Sin embargo era incapaz de tomar su principal baluarte,
pues era enorme y temible, poderoso e inexpugnable.
Gran quebranto había ocasionado la plaza de Inglaterra,
pues en ella habían caído nobles señores, varones romanos,
nobles infanzones en busca de gloria;
gran desventura habían sufrido por ambos bandos.
¡Y por la hermosa verdad, os juro que no miento,
pues si hubieran contado con naves para huir a bordo de ellas,
si se hubieran fiado a la flota para salir en desbandada,
habrían regresado fracasados y con un gran baldón!

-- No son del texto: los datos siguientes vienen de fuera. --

-- ==== Sys2Proof/Machine/Flags.lean ====
section
/-! DEFINITION. The status and context words and the valid flags (spec/10_state.md R26, R27, R30, R31;
spec/60_exceptions.md R331, R332). -/

namespace Sys2Proof.Machine

/-- The number of an outcome code (R331). -/
def statusCodeBits : StatusCode → BitVec 8
  | .success => 0
  | .nullArgument => 1
  | .parseError => 2
  | .invalidPadding => 3
  | .notImplemented => 4
  | .missingPadding => 5
  | .allocationFailure => 6
  | .illegalCommand => 8
  | .notReady => 9
  | .addrRange => 10
  | .dstTooSmall => 11

/-- The number of an offending argument (R30, R332). -/
def statusArgBits : StatusArg → BitVec 4
  | .none => 0
  | .iv => 1
  | .src => 2

/-- The register `STATUS` (R30): `CODE` in bits 7:0, `ARG` in 11:8, bits 30:12 reserved, `BUSY` in bit 31, which every host
read sees as 0 because a command is one atomic transition (R9, R380). -/
def statusWord (s : State) : BitVec 32 := 0#20 ++ statusArgBits s.statusArg ++ statusCodeBits s.statusCode

/-- The register `CTX` (R31): `ALG` in bits 1:0, `MODE` in 4:2, then `EK_VALID`, `DK_VALID`, `MS_VALID`, `IV_VALID` in bits
5 to 8; bits 31:9 read as 0. -/
def ctxWord (s : State) : BitVec 32 :=
  0#23 ++ BitVec.ofBool s.ivValid ++ BitVec.ofBool s.msValid ++ BitVec.ofBool s.dkValid ++ BitVec.ofBool s.ekValid
    ++ modeCode s.mode ++ algCode s.alg

/-- The state with its four valid flags set as given (R27). -/
def withFlags (ek dk ms iv : Bool) (s : State) : State :=
  { s with ekValid := ek, dkValid := dk, msValid := ms, ivValid := iv }

/-- The modes whose decrypt step runs the inverse cipher and so needs `DK_VALID` (R224, R245, R275: `MODE = 0` or `MODE = 1`). -/
def needsDk : Mode → Bool
  | .ecb => true
  | .cbc => true
  | .cfb => false
  | .ofb => false
  | .ctr => false

/-- A session of mode `m` may not be started without an IV (R225): every mode but ECB needs one. -/
def needsIv : Mode → Bool
  | .ecb => false
  | .cbc => true
  | .cfb => true
  | .ofb => true
  | .ctr => true

end Sys2Proof.Machine
end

Mas como no tenían modo de escapar, se aprestaron para la muerte.
Insisten, redoblan su embate y reanudan la guerra
presentando batalla cual fieras salvajes,
y por ambas facciones perecía una multitud de soldados.

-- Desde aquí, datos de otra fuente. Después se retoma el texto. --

-- ==== Sys2Proof/Machine/Schedule.lean ====
section
/-! DEFINITION. The key schedule functions `Expand` and `Invert` (spec/41_key_schedule.md R165, R176). -/

namespace Sys2Proof.Machine

/-- Word `i` of the key, for `i < Nk` (R165). -/
def keyWord (key : List Byte) (i : Nat) : Word32 :=
  wordOf (key.getD (4 * i) 0) (key.getD (4 * i + 1) 0) (key.getD (4 * i + 2) 0) (key.getD (4 * i + 3) 0)

/-- `w[i]` from `w[i-1]` and `w[i-Nk]`, for `i >= Nk` (R165). -/
def nextWord (nkw i : Nat) (prev old : Word32) : Word32 :=
  if i % nkw = 0 then old ^^^ (subWord (rotWord prev) ^^^ rconWord (i / nkw))
  else if nkw = 8 ∧ i % nkw = 4 then old ^^^ subWord prev
  else old ^^^ prev

/-- The loop of R165: `n` more words after `w[0 .. i-1]`. -/
def wordsFrom (nkw : Nat) : (n i : Nat) → List Word32 → List Word32
  | 0, _, w => w
  | n + 1, i, w => wordsFrom nkw n (i + 1) (w ++ [nextWord nkw i (w.getD (i - 1) 0) (w.getD (i - nkw) 0)])

/-- The schedule words `w[0]` to `w[4 (Nr + 1) - 1]` (R165). -/
def scheduleWords (a : Alg) (key : List Byte) : List Word32 :=
  wordsFrom (nk a) (4 * (nr a + 1) - nk a) (nk a) ((List.range (nk a)).map (keyWord key))

/-- Round key `r` of a list of schedule words (R165). -/
def roundKey (w : List Word32) (r : Nat) : Block128 :=
  blockOfWords (w.getD (4 * r) 0) (w.getD (4 * r + 1) 0) (w.getD (4 * r + 2) 0) (w.getD (4 * r + 3) 0)

/-- `Expand(a, key)` (R165): the round keys 0 to `Nr(a)`. -/
def expand (a : Alg) (key : List Byte) : List Block128 :=
  (List.range (nr a + 1)).map (roundKey (scheduleWords a key))

/-- `Expand(a, KeyBytes(a, KEY_LO, KEY_HI))`: the schedule `KEXP` and `INIT` write (R170, R300). -/
def State.expandKey (s : State) (a : Alg) : List Block128 := expand a (keyBytes a s.keyLo s.keyHi)

/-- `Invert(ek)` (R176) for a sequence `ek[0..n]`: order reversed, every interior key through `InvMixColumns`. -/
def invert (ek : List Block128) : List Block128 :=
  (List.range ek.length).map fun i =>
    if i = 0 ∨ i = ek.length - 1 then ek.getD (ek.length - 1 - i) 0
    else invMixColumns (ek.getD (ek.length - 1 - i) 0)

end Sys2Proof.Machine
end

Construyen escalas de madera para asaltar el castillo,
y van mordiendo con sus espadas, bañándose en sangre;
los guerreros descolgaban sus cuerpos al asalto de la fortaleza.

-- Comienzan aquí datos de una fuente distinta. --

-- ==== Sys2Proof/Machine/Padding.lean ====
section
/-! DEFINITION. PKCS#7 padding and the checks made before a buffer command touches memory (spec/44_buffer.md R261 to R263;
spec/20_memory.md R71, R72). -/

namespace Sys2Proof.Machine

/-- `PadLen(n) = 16 - (n mod 16)` (R261). -/
def padLen (n : Nat) : Nat := 16 - n % 16

/-- `Pad(t)` (R261), for `t` of 0 to 15 bytes: `t` followed by `16 - r` bytes of value `16 - r`. -/
def pad (t : List Byte) : Block128 :=
  blockOfBytes (t ++ List.replicate (16 - t.length) (BitVec.ofNat 8 (16 - t.length)))

/-- `PadCheck(b)` (R263): the padding length `k = b[15]`, or `none`. -/
def padCheck (b : Block128) : Option Nat :=
  let k := (blockByte b 15).toNat
  if 1 ≤ k ∧ k ≤ 16 ∧ ((List.range k).all fun j => blockByte b (16 - k + j) == blockByte b 15) = true then some k else none

/-- `Req` of `ENCBUF` (R262): `SRC_LEN + PadLen(SRC_LEN) = 16 * (SRC_LEN div 16 + 1)`. -/
def encReq (n : Nat) : Nat := 16 * (n / 16 + 1)

/-- The region holds the address. -/
def Region.holds (r : Region) (x : Nat) : Bool := decide (r.base ≤ x) && decide (x < r.base + r.size)

/-- `ACCESSIBLE(x)` (R7, R71): `x` is in `[0, 2^AW)` and in no hole of the platform. -/
def accessible (p : Platform) (x : Nat) : Bool := decide (x < 2 ^ p.aw) && !(p.holes.any fun r => Region.holds r x)

/-- `ACCESSIBLE(x)` for every `x` in `[addr, addr + n)` (R72 (b)). -/
def rangeAccessible (p : Platform) (addr n : Nat) : Bool := (List.range n).all fun j => accessible p (addr + j)

/-- `[a, a + n)` and `[b, b + m)` share no address. -/
def rangesDisjoint (a n b m : Nat) : Bool := decide (n = 0 ∨ m = 0 ∨ a + n ≤ b ∨ b + m ≤ a)

/-- `RangeOK` (R72) for the source `[src, src + n)` and the destination `[dst, dst + req)`, all sums naturals. With `n = 0`
the source address is not examined. -/
def rangeOk (p : Platform) (src n dst req : Nat) : Bool :=
  decide ((n = 0 ∨ src + n ≤ 2 ^ p.aw) ∧ dst + req ≤ 2 ^ p.aw)
    && (rangeAccessible p src n && rangeAccessible p dst req)
    && (rangesDisjoint src n dst req || decide (dst = src))

end Sys2Proof.Machine
end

El primero en pisar el castillo de Inglaterra
tenía por nombre Alexio, y el segundo Petralifas,
hombres del pueblo, de modestos orígenes,
gentes sin varas de mando, desamparados y de condición humilde,
pues no se trataba de Asanes, ni de Paleólogos.
Hermanos de madre los dos, esforzados guerreros,
a fuer de las heridas que recibieron,
acabaron tomando y conquistando la ciudadela, para contento suyo
y para gran alegría del resto, ya fueran grandes o pequeños.
Entonces, el juicioso y gran Belisario ordenó
que llevaran ante él a los hermanos Alexio y Petralifas,
aquellos que habían sido los primeros en asaltar el castillo,
aquellos que habían colgado su pabellón en la torre,
aquellos que habían colmado a todos de honor y de gloria.
A instancias de Belisario, les montaron sobre dos grandes corceles
con sillas tachonadas de oro y preciosos ropajes,
y les pasearon por el castillo entre los vítores de la gente,
recibiendo mucha riqueza, abundante y sin tasa.
Finalmente los condujeron a presencia de Belisario.
El general, tomando unos áureos e inestimables ropajes,
con el cuello y los ribetes engastados de perlas y zafiros,
fue a ponérselos en persona, el gran Belisario.
Asimismo les hizo entre de riquezas en cantidad infinita,
les brindó honores y dignidades y les concedió el título de señores.
Y he aquí que Belisario proclamó por todas las fortalezas
que construyeran cien naves y el número de galeras que antes tenían,
y que las tuvieran acabadas y puestas a flote en tan sólo dos meses.
¿A qué ser prolijo? Cuando la escuadra fue terminada
sacaron los barcos a navegar aprestados de jarcias,
cargados de un grandioso e infinito botín y un sinnúmero de prisioneros.
Habían capturado y prendido a caudillos señalados.
De este modo, subieron a su ilustre rey a los bajeles,
y a sus poderosos señores y a sus nobles ministros
los subieron a las embarcaciones atados por el cuello.
Asimismo, Belisario dispuso que algunos de sus capitanes,
hombres juiciosos y probados, se quedasen en Inglaterra
para dotar de un buen gobierno al lugar
e impartieran justicia sin que nadie sufriera ningún menoscabo.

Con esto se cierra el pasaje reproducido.